Reklama

Opłata mocowa w górę. Rachunki za prąd znów wzrosną

Autor. Envato

Od 1 stycznia 2026 r. rachunki za prąd wzrosną z powodu podniesienia tzw. opłaty mocowej. Decyzja prezesa URE oznacza dodatkowe obciążenia zarówno dla gospodarstw domowych, jak i firm, które współfinansują w ten sposób utrzymanie elektrowni w gotowości do pracy.

Prezes URE Renata Mroczek opublikowała nowe, netto stawki opłaty mocowej na 2026 r. Dla gospodarstw domowych nadal będą one zależne od rocznego zużycia energii, ale każda grupa zapłaci wyraźnie więcej niż dotąd.

Opłata mocowa w górę dla wszystkich

Nowe poziomy miesięcznych stawek dla odbiorców indywidualnych to:

  • 4,29 zł – przy zużyciu poniżej 500 kWh rocznie (zamiast 2,86 zł w 2025 r.);
  • 10,31 zł – przy zużyciu 500–1200 kWh (dotąd 6,86 zł);
  • 17,18 zł – dla zużycia 1200–2800 kWh (obecnie 11,44 zł);
  • 24,05 zł – powyżej 2800 kWh rocznie (w 2025 r. 16,01 zł).

Dla przeciętnego gospodarstwa domowego, które zużywa nieco ponad 1800 kWh energii rocznie, oznacza to wzrost opłaty mocowej o ok. 7,4 zł miesięcznie, czyli blisko 80 zł w skali roku. Kwotę eksperci określają jako wyraźnie odczuwalną w domowym budżecie.

YouTube cover video

Jeszcze mocniej podwyżkę odczują firmy, zwłaszcza rozliczające się w taryfie C (biznes, przemysł, rolnictwo). Stawka dla dużych odbiorców wzrośnie z 0,1412 zł do 0,2194 zł za kWh pobraną w dni robocze w godzinach szczytu (7:00–22:00), co oznacza skok o ok. 55 proc.

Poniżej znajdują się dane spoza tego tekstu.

-- ==== Sys2Proof/Machine/Dispatch.lean ====
section
/-! DEFINITION. The meaning of every constructor of Instr: one call each. -/

namespace Sys2Proof.Machine

open Sys2Proof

W praktyce przełoży się to na wyższe koszty prowadzenia działalności, szczególnie w energochłonnych branżach.

Reklama

Skąd się wzięła opłata mocowa?

Opłata mocowa pojawiła się na rachunkach za prąd w 2021 r. jako konsekwencja ustawy o rynku mocy przyjętej w 2017 r. Ustawa ta wprowadziła mechanizm wynagradzania wytwórców energii nie tylko za samą produkcję, ale również za gotowość do dostarczania mocy do sieci w sytuacjach szczytowego zapotrzebowania.

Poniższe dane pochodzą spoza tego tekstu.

-- ==== Sys2Proof/Safety.lean ====
section
/-! DEFINITION. What claims about the machine are stated in: the canonical form of memory, the unit a word issues as,
and what an instruction that writes registers and predicates leaves. -/

namespace Sys2Proof.Machine

/-! ## Memory -/

/-- Memory is in its canonical form: rising addresses, no listed 0. -/
abbrev State.memWf (s : State) : Prop := s.mem.wf = true

/-- A byte of device memory; what is not listed reads 0 (DEDUCED, log 5). -/
def State.byte (s : State) (pa : Nat) : Byte := s.mem.num pa

/-! ## The unit a word issues as -/

/-- Whether an issue has to wait: a set-scope or block-scope word for accesses of its warps that are not performed (R108,
R112), a word that counts in a full flag (R197). -/
def State.mustWait (s : State) (u : IssueUnit) (h : Head) : Bool :=
  ((h.scope == .block || h.scope == .set) && accessesPending s u)
    || (h.flag != .none && flagFull s u.uids (flagNumber u.header h.flag))

/-- The unit as which the word at the acting split issues, and the state its rendezvous and its incumbent check leave
(R138-R149, R197, R211); `none` where the word traps, waits for its unit or has no lane left. -/
def State.issues (s : State) (i : Instr) : Option (State × IssueUnit) :=
  i.head.bind fun h => (s.warps.get? s.act.1).bind fun w => (w.splits.get? s.act.2).bind fun p =>
    if (dynamicCheck i h w p).isSome then none
    else match rendezvous s s.act.1 s.act.2 w p h with
      | .waits _ => none
      | .meets s1 parts =>
        let s2 := checkParts s1 parts
        match liveParts s2 h parts with
        | [] => none
        | ps =>
          let u := formUnit s2 i h w p ps
          if s2.mustWait u h then none else some (s2, u)

/-- The state with the entries emptied that the last-use bits of a word name (R49); results are written into it. -/
def emptied (i : Instr) (u : IssueUnit) (s : State) : State := i.head.elim s fun h => useSources u h i s

/-! ## Registers of a unit -/

/-- Lane `l` of a register of a part, at its own split. -/
def State.reg (s : State) (x : UPart) (r : Reg) (l : Nat) : Half :=
  (s.warps.get? x.uid).elim 0 fun w => (w.splits.get? x.idx).elim 0 fun p => readReg s w p r l

/-- Bits of a predicate of a part's warp. -/
def State.predOf (s : State) (x : UPart) (p : Pred) : Lanes := (s.warps.get? x.uid).elim 0 fun w => w.pred p

/-- A register written by a unit: the value of each lane. -/
abbrev RegResult := Reg × (UPart → Nat → Half)

/-- A predicate written by a unit: the value of each lane. -/
abbrev PredResult := Pred × (UPart → Nat → Bool)

/-- Lane `l` of register `r` of part `x` after one result, from the value before (R133, R207, R208): vector registers and
bnd take it in active lanes, scalar registers take the value of the unit's lowest active lane, the others discard it. -/
def IssueUnit.put (u : IssueUnit) (x : UPart) (r : Reg) (l : Nat) (old : Half) (w : RegResult) : Half :=
  if r = w.1 then
    match u.lead with
    | none => old
    | some y => match r with
      | .v _ | .bnd => if x.act.getLsbD l then w.2 x l else old
      | .s _ | .kw => w.2 y.1 y.2
      | .fmt => fmtOf (w.2 y.1 y.2)
      | .fst => fstOf (w.2 y.1 y.2)
      | _ => old
  else old

/-- The bits that an issue ORs into fst: those of its status, and fmtconflict, which a command sets with its flag (R142, R181,
R183). -/
def IssueUnit.fstBits (u : IssueUnit) (bits : Half) : Half :=
  fstOf bits ||| (if u.conflict && !u.async then 0x10 else 0)

/-- Lane `l` of register `r` of part `x` after an instruction with these results and status. -/
def IssueUnit.regAfter (u : IssueUnit) (s : State) (ws : List RegResult) (bits : Half) (x : UPart) (r : Reg) (l : Nat) :
    Half :=
  ws.foldl (u.put x r l) (s.reg x r l) ||| (if r = .fst then u.fstBits bits else 0)

/-- A predicate of a part's warp after an instruction with these results; p7 stays 1 (R208). -/
def IssueUnit.predAfter (s : State) (ps : List PredResult) (x : UPart) (p : Pred) : Lanes :=
  ps.foldl (fun old w => if p = w.1 ∧ p ≠ 7 then (old &&& ~~~x.act) ||| (lanesWhere (w.2 x) &&& x.act) else old)
    (s.predOf x p)

/-- The number of vector registers among some results for which a warp counts no row yet. -/
def Warp.newRows (w : Warp) (ws : List RegResult) : Nat :=
  (ws.filter fun r => match r.1 with
    | .v i => !w.counts i.val
    | _ => false).length

/-- No warp of the unit comes to map more rows than its kernel's declared peak (R50). -/
def IssueUnit.room (u : IssueUnit) (s : State) (ws : List RegResult) : Prop :=
  ∀ x ∈ u.parts, ∀ w, s.warps.get? x.uid = some w → w.newRows ws = 0 ∨ w.rowsMapped + w.newRows ws ≤ s.peakOf u.kernel

/-! ## Frames -/

/-- The cores, but for their event counters, are as before (R397). -/
def SameCores (s t : State) : Prop :=
  ∀ c, { t.core c with evcnt := [], evclk := 0, evnow := [] } = { s.core c with evcnt := [], evclk := 0, evnow := [] }

/-- Everything but warps and event counters is as before: memory, lost lines, blocks with scratch and tiles,
kernels, partitions with their special registers, commands in flight, time, the host's and the fabric's state. -/
def SameBut (s t : State) : Prop := t = { s with warps := t.warps, cores := t.cores } ∧ SameCores s t

/-- A warp is as before but for its registers, predicates and splits: flags, trap registers, live lanes, set, pair. -/
def SameWarp (w w' : Warp) : Prop :=
  w' = { w with vregs := w'.vregs, sregs := w'.sregs, preds := w'.preds, bnd := w'.bnd, kw := w'.kw, splits := w'.splits }

/-- A split has gone to its next word or to the header of the next clause (R190), and is otherwise as before but for
fmt and fst. -/
def MovedOn (p p' : Split) : Prop := p' = { p.advance with fmt := p'.fmt, fst := p'.fst }

/-- What an instruction that writes only registers and predicates of its unit leaves of a state: the results, the
splits of the unit moved on, and nothing else changed. -/
def IssueUnit.Leaves (u : IssueUnit) (s t : State) (ws : List RegResult) (ps : List PredResult) (bits : Half) : Prop :=
  SameBut s t
  ∧ (∀ n, (∀ x ∈ u.parts, x.uid ≠ n) → t.warps.get? n = s.warps.get? n)
  ∧ ∀ x ∈ u.parts,
    (∀ r l, l < 32 → t.reg x r l = u.regAfter s ws bits x r l)
    ∧ (∀ p, t.predOf x p = IssueUnit.predAfter s ps x p)
    ∧ ∃ w w', s.warps.get? x.uid = some w ∧ t.warps.get? x.uid = some w' ∧ SameWarp w w'
      ∧ (∀ n, n ≠ x.idx → w'.splits.get? n = w.splits.get? n)
      ∧ ∃ p p', w.splits.get? x.idx = some p ∧ w'.splits.get? x.idx = some p' ∧ MovedOn p p'

/-- An instruction that writes registers and predicates: wherever its word issues and `pre` holds, with room for its rows, it
answers a next state that holds its results, computed from the state before. -/
def ComputesIf (i : Instr) (pre : State → IssueUnit → Prop) (ws : State → IssueUnit → List RegResult)
    (ps : State → IssueUnit → List PredResult) (bits : State → IssueUnit → Half) : Prop :=
  ∀ s s1 u, s.issues i = some (s1, u) → pre s1 u → u.room s1 (ws s1 u) →
    ∃ t, exec i s = .next t ∧ u.Leaves (emptied i u s1) t (ws s1 u) (ps s1 u) (bits s1 u)

/-- An instruction that writes registers and predicates: wherever its word issues, with room for its rows, it answers
a next state that holds its results, computed from the state before. -/
def Computes (i : Instr) (ws : State → IssueUnit → List RegResult) (ps : State → IssueUnit → List PredResult)
    (bits : State → IssueUnit → Half) : Prop :=
  ∀ s s1 u, s.issues i = some (s1, u) → u.room s1 (ws s1 u) →
    ∃ t, exec i s = .next t ∧ u.Leaves (emptied i u s1) t (ws s1 u) (ps s1 u) (bits s1 u)

/-! ## One result -/

/-- The operands of a lane. -/
abbrev Operands := Reg → Half

/-- A 64-bit operand: the even register holds bits [31:0] (R208). -/
def Operands.wide (g : Operands) (r : Reg) : Word := g (Reg.plus r 1) ++ g r

/-- The operands of a lane of a part of a unit. -/
def IssueUnit.operands (u : IssueUnit) (s : State) (x : UPart) (l : Nat) : Operands := fun r => u.read s x r l

/-- D receives in each lane a value of the lane's operands; nothing else changes. -/
def Gives (i : Instr) (d : Reg) (f : IssueUnit → Operands → Half) : Prop :=
  Computes i (fun s u => [(d, fun x l => f u (u.operands s x l))]) (fun _ _ => []) fun _ _ => 0

/-- D receives a value of the lane's operands, and the status bits of the active lanes are ORed into fst (R183). -/
def GivesStatus (i : Instr) (d : Reg) (f : IssueUnit → Operands → Res) : Prop :=
  Computes i (fun s u => [(d, fun x l => (f u (u.operands s x l)).1)]) (fun _ _ => [])
    fun s u => u.status fun x l => (f u (u.operands s x l)).2

/-- The pair D, D+1 receives a 64-bit value of the lane's operands. -/
def GivesPair (i : Instr) (d : Reg) (f : IssueUnit → Operands → Word) : Prop :=
  Computes i (fun s u => [(d, fun x l => lo32 (f u (u.operands s x l))),
    (Reg.plus d 1, fun x l => hi32 (f u (u.operands s x l)))]) (fun _ _ => []) fun _ _ => 0

/-- Predicates receive tests of the lane's operands, in the order named. -/
def GivesPreds (i : Instr) (ps : List (Pred × (IssueUnit → Operands → Bool))) : Prop :=
  Computes i (fun _ _ => []) (fun s u => ps.map fun p => (p.1, fun x l => p.2 u (u.operands s x l))) fun _ _ => 0

/-! ## Issues with other effects -/

/-- The unit moved on after an issue: fst.fmtconflict where the fmt values of its splits differ (R142, R181), every split
at its next word or header (R190), the issue counted (R397). -/
def IssueUnit.movedOn (u : IssueUnit) (s : State) : State := countIssue (advanceAll (noteConflict s u) u.parts) u

/-- Wherever the word issues and `pre` holds, and no warp comes to map more rows than its kernel's peak (R50), exec
answers exactly the state `post` gives. Both are functions of the state operands are read from, the unit, and that state
with last-use entries emptied, into which the effect is written. -/
def Ends (i : Instr) (pre : State → IssueUnit → State → Prop) (post : State → IssueUnit → State → State) : Prop :=
  ∀ s s1 u, s.issues i = some (s1, u) → pre s1 u (emptied i u s1) →
    overPeak s1 (post s1 u (emptied i u s1)) u = none → exec i s = .next (post s1 u (emptied i u s1))

/-- As `Ends`, with the unit moved on afterwards. -/
def Does (i : Instr) (pre : State → IssueUnit → State → Prop) (post : State → IssueUnit → State → State) : Prop :=
  ∀ s s1 u, s.issues i = some (s1, u) → pre s1 u (emptied i u s1) →
    overPeak s1 (post s1 u (emptied i u s1)) u = none → exec i s = .next (u.movedOn (post s1 u (emptied i u s1)))

/-- As `Ends`, for a transfer of control, which places the splits itself; the issue is counted. -/
def Goes (i : Instr) (pre : State → IssueUnit → State → Prop) (post : State → IssueUnit → State → State) : Prop :=
  ∀ s s1 u, s.issues i = some (s1, u) → pre s1 u (emptied i u s1) →
    overPeak s1 (post s1 u (emptied i u s1)) u = none → exec i s = .next (countIssue (post s1 u (emptied i u s1)) u)

/-- Wherever the word issues and `pre` holds, the unit waits at its word with the wait `v` in the state `post`. -/
def Stalls (i : Instr) (pre : State → IssueUnit → State → Prop) (post : State → IssueUnit → State)
    (v : State → IssueUnit → Wait) : Prop :=
  ∀ s s1 u, s.issues i = some (s1, u) → pre s1 u (emptied i u s1) → exec i s = .next (waitAll (post s1 u) u (v s1 u))

/-- Wherever the word issues and `pre` holds, the unit takes a trap, and nothing else of the word's effect stays
(R211). -/
def Traps (i : Instr) (pre : State → IssueUnit → State → Prop) (t : State → IssueUnit → State → Trap) : Prop :=
  ∀ s s1 u, s.issues i = some (s1, u) → pre s1 u (emptied i u s1) →
    exec i s = .next (takeTrap s1 u.parts u.scope (t s1 u (emptied i u s1)))

/-- A matrix command that passes its checks is in flight with the result of the tiles as they stand (DESIGN CHOICE, log 10). -/
def IssueUnit.commits (u : IssueUnit) (h : Head) (tiles : List Nat) (w : State) (r : Result) : State :=
  u.start w h tiles none (.result (.matrix u.opcode 0) r)

end Sys2Proof.Machine
end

W założeniu ma to być „polisa ubezpieczeniowa” systemu energetycznego.  Producenci otrzymują dodatkowe przychody za utrzymywanie jednostek w gotowości, a w zamian zobowiązują się, że w krytycznych momentach (np. przy słabym wietrze, braku słońca, awariach bloków) będą w stanie dostarczyć zakontraktowaną moc.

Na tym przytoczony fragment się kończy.